Ника рассмеялась и пошла к двери. Страх немного ее отпустил.
Когда брала тетрадку, думала: «Ну, опять попрет». Всякое дерьмо. Из моего мозга. Буду жаловаться, как было тяжело вливаться в рутину, как я оказалась не готова видеть расчлененку и особенно – слушать признательные показания тех, кто ну вот совсем, ни хера не раскаивается. Сыновей, убивающих старых родителей за квартиры. Жен, травящих мужей. Дикие совершенно штуки вроде пацана-десятилетки, который выкинул с балкона новорожденную сестренку – к маме ревновал. Были, конечно, и нетривиальные дела вроде тяжких телесных, которые нанесли друг другу два актера прям на репетиции «Трех мушкетеров» в театре и жуткий совершенно случай, когда врача-хирурга дошантажировали до убийства пациента – муниципального депутата. Но в основном семейная, бытовая, дружеская грязь. Марающая все на свете, выматывающая и заставляющая сомневаться, с хера ли я вообще пошла на эту работу. Человечество… если так, чисто посмотреть на дела, которые тащим мы с Алефом, в человечестве можно и разочароваться. Оно завистливое, мелочное, жадное, ревнивое, тупое. Пару раз я это даже высказала – когда были срывы. А срывы у меня были, серьезно, я рыдала как мразь, а Киса, Медянка и даже Шпендик меня успокаивали. Мы вообще быстро поладили, быстрее, чем я думала. Даже не знаю, как я прошла их проверку на прочность, но я прошла. Алеф… с Алефом посложнее. С другой стороны, от него я в предпоследнее свое рыдание услышала кое-что до хрена философское, но верное:
– Потерпите, Ника, – да, мы старомодно на «вы», хотя с остальными давно «тыкаем», – скоро вы сломаетесь.
– Сломаться плохо, – проныла я, решив не признаваться, что уже ощущаю себя ебаными руинами.
– Все мы однажды сломались и срослись, – тихо возразил он, и остальные вдруг закивали, как ученики буддийскому старцу, – каждый на своем деле.
Так примерно и вышло.
Вообще Алеф быстро начал казаться милым – местами. Да с первого дня, когда я влетела в кабинет с криком «Курсант Белорецкая прибыла!», а он молча вручил мне новенькую кружку с эмблемой МВД и коробку сливочной помадки. Собачки на его столе уже не было, но оказалось, что он правда коллекционер. У него две вышки, вторую он получил после тридцати – когда, как это сейчас говорится, «выгорел» в МУРе. Стал искусствоведом, специалистом как раз по декоративной керамике. Потом понял, что «дорога мента» (это шутка Шпендика) зовет назад, и вернулся, но к карьерным высотам больше не стремится, так, сидит рядовым опером и отмахивается от повышений.
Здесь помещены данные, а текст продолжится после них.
-- ==== Sys2Proof/Machine/Channel.lean ====
section
/-! DEFINITION. 07_disk_read_channel.md, the streams: sector writes with track parity (R183, R184, R197 to R199), decoding (R189 to R193), the
retry ladder (R194, R195), seeds (R187), stream failures (R200) and the parity accumulators of HCH_TP_CTL. -/

namespace Sys2Proof.Machine

/-- The actuator and the head that a stream serves. -/
def servedBy (n : Nat) (s : State) : Option (Nat × Nat) :=
  [(0, 1), (0, 2), (1, 1), (1, 2)].find? (fun p => streamOf p.1 p.2 s == n)

/-- In BRINGUP only the streams of the first heads run (R58, R168): 0 and 2, or stream 4 in the place of one of them. Log entry 237 (DEDUCED). -/
def runsInMode (n : Nat) (s : State) : Bool :=
  mode s != 2 || (match servedBy n s with | none => false | some q => q.2 == 1)

/-- A stream runs: in service, not failed (R168, R200). -/
def streamRuns (n : Nat) (s : State) : Bool := get (Reg.HCH_CTL.EN n) s == 1 && get (Reg.HCH_STAT.FAILED n) s == 0 && runsInMode n s

/-! ### Writing -/

/-- The k data sectors of a group before p, XORed from what the stream has written lately, where it has them all. -/
def accRebuilt (r : HchSt) (z p k : Nat) : Option Nat :=
  if (recentIn r z (p - k) p).length = k then some (xorAll ((recentIn r z (p - k) p).map (·.info))) else none

/-- The stream's accumulator as it stands for a zone with k data sectors of the group before p: empty without any; the stream's own, as written or as LOAD has given
it; the one ZMG loads from the descriptor where the stream comes to the zone (R184, R212); rebuilt where it is lost, from the media where the stream's last sectors do
not give it (none: the media's contents are not in the model). Log entries 43 (DEDUCED), 229 (DEDUCED). -/
def accFor (n z p k : Nat) (s : State) : Option Nat :=
  let r := hchOf n s
  let d := zoneOf z s
  if k = 0 then some 0
  else if (r.writing = some z ∨ r.loaded = true) ∧ !r.accLost then some r.acc
  else if r.writing ≠ some z ∧ d.acc ≠ 0 then some (memNat d.acc 4128 s)
  else accRebuilt r z p k

/-- The accumulator as a value: a free one where the media gives it. Log entry 43 (DEDUCED). -/
def accVal (n z p k : Nat) (s : State) : Nat := (accFor n z p k s).getD (freeVal 33024 s)
def accTaken (n z p k : Nat) (s : State) : State := if (accFor n z p k s).isNone then freed s else s

/-- The recent sectors with one more. -/
def pushRecent (w : Written) (l : List Written) : List Written := (l ++ [w]).drop (l.length + 1 - 62)
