-- ==== Sys2Proof/Machine/OptRead.lean ====
section
/-! DEFINITION. 10_optical_channel.md, how a cluster is read: the Reed-Solomon decoders (R264, R274, R275), marker search and flywheel (R271, R272), the defect detector
(R273) and the decode of a cluster from its rows (R276). Polynomials are lists of coefficients, the lowest first; bits of a cluster count from the start of its address unit. -/

namespace Sys2Proof.Machine

/-! ### Reed-Solomon decoding -/

/-- The inverse in GF(2⁸): the 254th power. -/
def gfInv (a : Nat) : Nat :=
  let p := fun (x y : Nat) => gfMul x y
  let a2 := p a a
  let a4 := p a2 a2
  let a8 := p a4 a4
  let a16 := p a8 a8
  let a32 := p a16 a16
  let a64 := p a32 a32
  p (p a64 a64) (p a64 (p a32 (p a16 (p a8 (p a4 a2)))))

def polyAdd : List Nat → List Nat → List Nat
  | [], q => q
  | p, [] => p
  | a :: p, b :: q => (a ^^^ b) :: polyAdd p q

def polyScale (c : Nat) (p : List Nat) : List Nat := p.map (gfMul c)

def polyMul : List Nat → List Nat → List Nat
  | [], _ => []
  | a :: p, q => polyAdd (polyScale a q) (0 :: polyMul p q)

def polyEval (p : List Nat) (x : Nat) : Nat := p.foldr (fun c v => c ^^^ gfMul x v) 0

/-- The first n powers of α. -/
def gfPowers (n : Nat) : List Nat := (List.range n).map gfPow

/-- The syndromes of a word, its first symbol the highest coefficient: its values at α⁰ to αⁿ⁻¹. -/
def syndromes (n : Nat) (word : List Nat) : List Nat := (gfPowers n).map (fun x => word.foldl (fun v c => gfMul x v ^^^ c) 0)

/-- The locators of the symbols of a word of m symbols. -/
def locators (m : Nat) : List Nat := (gfPowers m).reverse

/-- The locator polynomial of errors and erasures: Berlekamp and Massey's steps r to n from that of e erasures. -/
def locatorSteps (n e : Nat) (synd : List Nat) : (steps r len : Nat) → (lam b : List Nat) → List Nat
  | 0, _, _, lam, _ => lam
  | k + 1, r, len, lam, b =>
    let d := (List.range (min r lam.length)).foldl (fun v j => v ^^^ gfMul (lam.getD j 0) (synd.getD (r - 1 - j) 0)) 0
    let t := polyAdd lam (0 :: polyScale d b)
    if d ≠ 0 ∧ 2 * len ≤ r + e - 1 then locatorSteps n e synd k (r + 1) (r + e - len) t (polyScale (gfInv d) lam)
    else locatorSteps n e synd k (r + 1) len t (0 :: b)

/-- A word with the symbols at some positions erased, decoded under e + 2t ≤ n: the codeword and the errors t that no erasure marks (R264, R274, R275); none where no
codeword lies so near. -/
def rsDecode (n : Nat) (erased word : List Nat) : Option (List Nat × Nat) :=
  let locs := locators word.length
  let e := erased.length
  let s := syndromes n word
  if n < e then none
  else if s.all (· == 0) then some (word, 0)
  else
    let gamma := erased.foldl (fun g i => polyMul g [1, locs.getD i 0]) [1]
    let lam := locatorSteps n e s (n - e) (e + 1) e gamma gamma
    let omega := (polyMul s lam).take n
    let slope := fun (x : Nat) => polyEval ((List.range (lam.length / 2)).flatMap (fun k => [lam.getD (2 * k + 1) 0, 0])) x
    let fix := (List.range word.length).map (fun i =>
      let x := gfInv (locs.getD i 0)
      if polyEval lam x = 0 then gfMul (locs.getD i 0) (gfMul (polyEval omega x) (gfInv (slope x))) else 0)
    let out := List.zipWith (· ^^^ ·) word fix
    let t := ((List.range word.length).filter (fun i => fix.getD i 0 != 0 && !erased.contains i)).length
    if (syndromes n out).all (· == 0) ∧ e + 2 * t ≤ n then some (out, t) else none

/-! ### Rows -/

/-- The thresholds of a pass (R271, R273, R277): TOL, DROP and MINLEN, with EXT. -/
structure OptCfg where
  tol    : Nat
  drop   : Nat
  minlen : Nat
  ext    : Nat
  flyMax : Nat

/-- The bits that the defect detector flags, as a number (R273): the averaged envelope below DROP/128 for at least MINLEN bits, extended by EXT on each side. Log entry
231 (DESIGN CHOICE). -/
def flagBits (c : OptCfg) (env : List Nat) : Nat :=
  let low := (envelopeSums [] env).map (fun p => decide (p.1 < p.2 * c.drop))
  ((runsFrom 0 0 low).filter (fun r => decide (c.minlen ≤ r.2))).foldl
    (fun m r => let a := r.1 - c.ext; m ||| (2 ^ (r.1 + r.2 + c.ext - a) - 1) * 2 ^ a) 0

/-- w bits from a position on. -/
def window (v : Nat) (p : Int) (w : Nat) : Nat := v / 2 ^ p.toNat % 2 ^ w

/-- The symbols of the frame whose marker starts at a position (R267, R268). -/
def frameSymbols (det : Nat) (p : Int) : List (Option Nat) :=
  let w := window det (p + 27) 2925
  demodulate ((List.range 2925).map (fun i => w.testBit i))

/-- Byte m of segment k: none where a symbol is erased, or where a channel bit of its four words or of the word before them is flagged (R273). -/
def rowByte (syms : List (Option Nat)) (flags k m : Nat) : Option Nat :=
  let i := 8 + 121 * k + 4 * m
  if flags / 2 ^ (3 * (i - 1)) % 2 ^ 15 ≠ 0 then none
  else match (syms.drop i).take 4 with
    | [some a, some b, some c, some d] => some (64 * a + 16 * b + 4 * c + d)
    | _ => none

/-- The 240 bytes of a frame's row. -/
def rowBytes (flags : Nat) (syms : List (Option Nat)) (p : Int) : List (Option Nat) :=
  let f := window flags (p + 27) 2925
  (List.range 8).flatMap (fun k => (List.range 30).map (rowByte syms f k))

/-- The inner decode of a row (R274). -/
def innerDecode (l : List (Option Nat)) : RowRead :=
  let word := l.map (fun b => b.getD 0)
  match rsDecode 32 ((List.range l.length).filter (fun i => (l.getD i none).isNone)) word with
  | some q => ⟨q.1, some q.2⟩
  | none => ⟨word, none⟩

/-- The frame number that a frame's ID names, where all its symbols decode. -/
def frameId (syms : List (Option Nat)) : Option Nat :=
  ((syms.take 7).foldl (fun v x => match v, x with | some n, some d => some (4 * n + d) | _, _ => none) (some 0)).map (· % 512)

/-- A frame aligned at a position: its row and its ID. -/
def frameAt (det flags : Nat) (p : Int) : RowRead × Option Nat :=
  let syms := frameSymbols det p
  (innerDecode (rowBytes flags syms p), frameId syms)

/-- The hits of the marker within a reach of its prediction, ranked as R189 ranks them (R271). -/
def markerHits (c : OptCfg) (reach det : Nat) (pred : Int) : Option Int × Option Int :=
  let h := twoHits (markHits 27 (bitsNat frameMarker.reverse) reach c.tol det pred)
  (h.1.map (fun x => pred + x.1), h.2.map (fun x => pred + x.1))

/-! ### Frame by frame -/

/-- Where the reading of a cluster stands: the prediction of the next marker and its frame number, the missed markers in a row that count, whether the whole frame is
searched and whether FLY_MAX has been reached in this cluster, the last hit of the search, an ID that differs from the number expected, and the rows by number,
none for one that is repeated (R272). -/
structure Walk where
  pred : Int
  num  : Nat
  fly  : Nat
  lost : Bool
  hit  : Bool
  seek : Option Int
  odd  : Option Nat
  rows : List (Nat × Option RowRead)

/-- Two IDs in a row name the numbers m − 1 and m where other ones are expected (R272): the last row takes its number, and rows skipped or repeated are erased. Log entry
1 (DEDUCED). Log entry 257 (DEDUCED). -/
def renumber (m : Nat) (w : Walk) : Walk :=
  let back := (List.range (w.num - 1)).filter (fun k => decide (m ≤ k + 1))
  { w with num := m, odd := none,
           rows := w.rows.map (fun q => if q.1 + 1 = w.num then (m - 1, q.2) else q) ++ back.map (fun k => (k, none)) }

/-- A frame that is read at a position goes to its number (R271, R272). -/
def placeFrame (q : Int) (r : RowRead × Option Nat) (w : Walk) : Walk :=
  let v := match r.2 with
    | none => { w with odd := none }
    | some m =>
      if m = w.num then { w with odd := none }
      else if 0 < m ∧ w.odd = some (m - 1) then renumber m w
      else { w with odd := some m }
  { v with pred := q + 2952, num := v.num + 1, rows := v.rows ++ [(v.num, some r.1)] }

/-- The next frame (R271, R272): candidate A, or B where A's inner decode fails; without a hit the flywheel, whose miss counts where no flag covers the marker; while sync
is lost the whole frame is searched for two hits 2,952 bits apart, and rows are erased. Log entry 257 (DEDUCED). -/
def nextFrame (c : OptCfg) (det flags : Nat) (w : Walk) : Walk :=
  if w.lost then
    match (markerHits c 1476 det w.pred).1 with
    | some q =>
      if w.seek = some (q - 2952) then placeFrame q (frameAt det flags q) { w with lost := false, seek := none, fly := 0 }
      else { w with pred := w.pred + 2952, num := w.num + 1, seek := some q, odd := none }
    | none => { w with pred := w.pred + 2952, num := w.num + 1, seek := none, odd := none }
  else
    match markerHits c 16 det w.pred with
    | (some a, b) =>
      let ra := frameAt det flags a
      let other := if ra.1.fix.isSome then none else (b.map (fun p => (p, frameAt det flags p))).filter (fun p => p.2.1.fix.isSome)
      let p := other.getD (a, ra)
      placeFrame p.1 p.2 { w with fly := 0 }
    | (none, _) =>
      let n := if window flags w.pred 27 = 0 then w.fly + 1 else w.fly
      if w.fly < n ∧ c.flyMax ≤ n then
        { w with pred := w.pred + 2952, num := w.num + 1, fly := 0, lost := true, hit := true, seek := none, odd := none }
      else placeFrame w.pred (frameAt det flags w.pred) { w with fly := n }

/-- n frames. -/
def frames (c : OptCfg) (det flags : Nat) : (n : Nat) → Walk → Walk
  | 0, w => w
  | n + 1, w => frames c det flags n (nextFrame c det flags w)

/-- A row of a number, if it was read once. -/
def rowOf (rows : List (Nat × Option RowRead)) (k : Nat) : RowRead :=
  if rows.any (fun q => q.1 == k && q.2.isNone) then {} else ((rows.find? (fun q => q.1 == k)).bind (·.2)).getD {}

/-- One reading of a cluster from the count of missed markers so far: its 352 rows, the count, and whether it reached FLY_MAX (R271 to R274). Log entry 257 (DEDUCED). -/
def readRows (c : OptCfg) (fly : Nat) (o : ClusterRead) : List RowRead × Nat × Bool :=
  let w := frames c o.det (flagBits c o.env) 352 ⟨6144, 0, fly, false, false, none, none, []⟩
  ((List.range 352).map (rowOf w.rows), w.fly, w.hit)

/-! ### The cluster -/

/-- A row is erased for the outer decoder (R274). -/
def rowErased (suspect : Nat) (r : RowRead) : Bool :=
  match r.fix with
  | none => true
  | some t => decide (suspect < t)

/-- The rows of an interleave in the order of its outer codewords (R264, R265). -/
def interleave (odd : Nat) (rows : List RowRead) : List RowRead :=
  (List.range 176).map (fun k => rows.getD (2 * k + odd) {})

/-- The erased rows of an interleave. -/
def erasedIn (suspect odd : Nat) (rows : List RowRead) : List Nat :=
  let l := interleave odd rows
  (List.range 176).filter (fun k => rowErased suspect (l.getD k {}))

/-- The most inner corrections in one row that decoded. -/
def mostFixes (l : List RowRead) : Nat := l.foldl (fun m x => max m (x.fix.getD 0)) 0

/-- The columns of an interleave decoded one by one (R275): with its erased rows as erasures, or without. -/
def outerColumns (passed : Bool) (suspect odd : Nat) (rows : List RowRead) : List (Option (List Nat)) :=
  let l := (interleave odd rows).map (fun r => r.bytes)
  let er := if passed then erasedIn suspect odd rows else []
  (List.range 208).map (fun c => (rsDecode 16 er (l.map (fun b => b.getD c 0))).map (·.1))

/-- The stream of the decoded columns; none where a column does not decode. -/
def streamOfColumns (even odd : List (Option (List Nat))) : Option (List Nat) :=
  if (even ++ odd).any (fun c => c.isNone) then none
  else some ((List.range 320).flatMap (fun r => (if r % 2 = 0 then even else odd).map (fun c => (c.getD []).getD (r / 2) 0)))

/-- The subcode CRC (R263): over subcode bytes 0 to 1,019 and the user bytes. -/
def subcodeCrc (l : List Nat) : Nat := crc32c (l.take 1020 ++ l.drop 1024)

/-- A stream's CRC checks. -/
def streamChecks (v : Nat) : Bool := subcodeCrc (bytesOf 66560 v) == bits v (8 * 1020) 32

/-- The stream of an accepted cluster (R276): every outer codeword decodes and the subcode CRC checks. -/
def clusterStream (passed : Bool) (suspect : Nat) (rows : List RowRead) : Option Nat :=
  ((streamOfColumns (outerColumns passed suspect 0 rows) (outerColumns passed suspect 1 rows)).map ofBytes).filter streamChecks

/-- Rows taken from any read in which they decoded (R277, step 3): the one with fewer corrections. Log entry 67 (DEDUCED). -/
def combineRow (a b : RowRead) : RowRead :=
  match a.fix, b.fix with
  | some x, some y => if y < x then b else a
  | none, some _ => b
  | _, none => a

def combineRows (a b : List RowRead) : List RowRead :=
  (List.range 352).map (fun f => combineRow (a.getD f {}) (b.getD f {}))

/-! ### Unwritten clusters -/

/-- The envelope stays below DROP of nominal. -/
def dark (drop : Nat) (env : List Nat) : Bool := (envelopeSums [] env).all (fun p => decide (p.1 < p.2 * drop))

/-- A cluster reads unwritten (R286): frame 0 gives no marker hit and the envelope stays below DROP. -/
def readsUnwritten (c : OptCfg) (o : ClusterRead) : Bool := (markerHits c 16 o.det 6144).1.isNone && dark c.drop o.env

/-- The first unwritten cluster between a written and an unwritten one, by halving (R286). -/
def bisect (written : Nat → Bool) : (n lo hi : Nat) → Nat
  | 0, _, hi => hi
  | n + 1, lo, hi =>
    if hi ≤ lo + 1 then hi
    else if written ((lo + hi) / 2) then bisect written n ((lo + hi) / 2) hi else bisect written n lo ((lo + hi) / 2)

/-- The next free cluster of a disc (R286): in the last layer with a written cluster 64, or at the next layer's start where that one is full. -/
def freeCluster (written : Nat → Nat → Bool) (layers clusters : Nat) : Nat × Nat :=
  match ((List.range layers).filter (fun l => written l 64)).getLast? with
  | none => (0, 64)
  | some l =>
    let c := bisect (written l) 18 64 clusters
    if c < clusters then (l, c) else (l + 1, 64)

end Sys2Proof.Machine
end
Ходят разные разговоры о том, где именно Алеф «выгорел», одна версия краше другой. Но пока это загадка. Мне он не открывается, хотя я хотела бы узнать его поближе. Очень.
Очень-очень.
Очень.
Блядь… ну уже ведь понятно, что я крупно так попала, правда?
Вляпалась. Как еще никогда.
Вот коза!
Сигарету она зажгла с фильтра – и тут же закашлялась от запаха, напоминающего жженый пластик. Вторую – уже правильно, но обожгла пальцы, зашипела, на глаза навернулись слезы. Раньше Ника не пробовала курить и сейчас не почувствовала облегчения. Ну разве что от мокрых соленых дорожек, побежавших наконец по щекам.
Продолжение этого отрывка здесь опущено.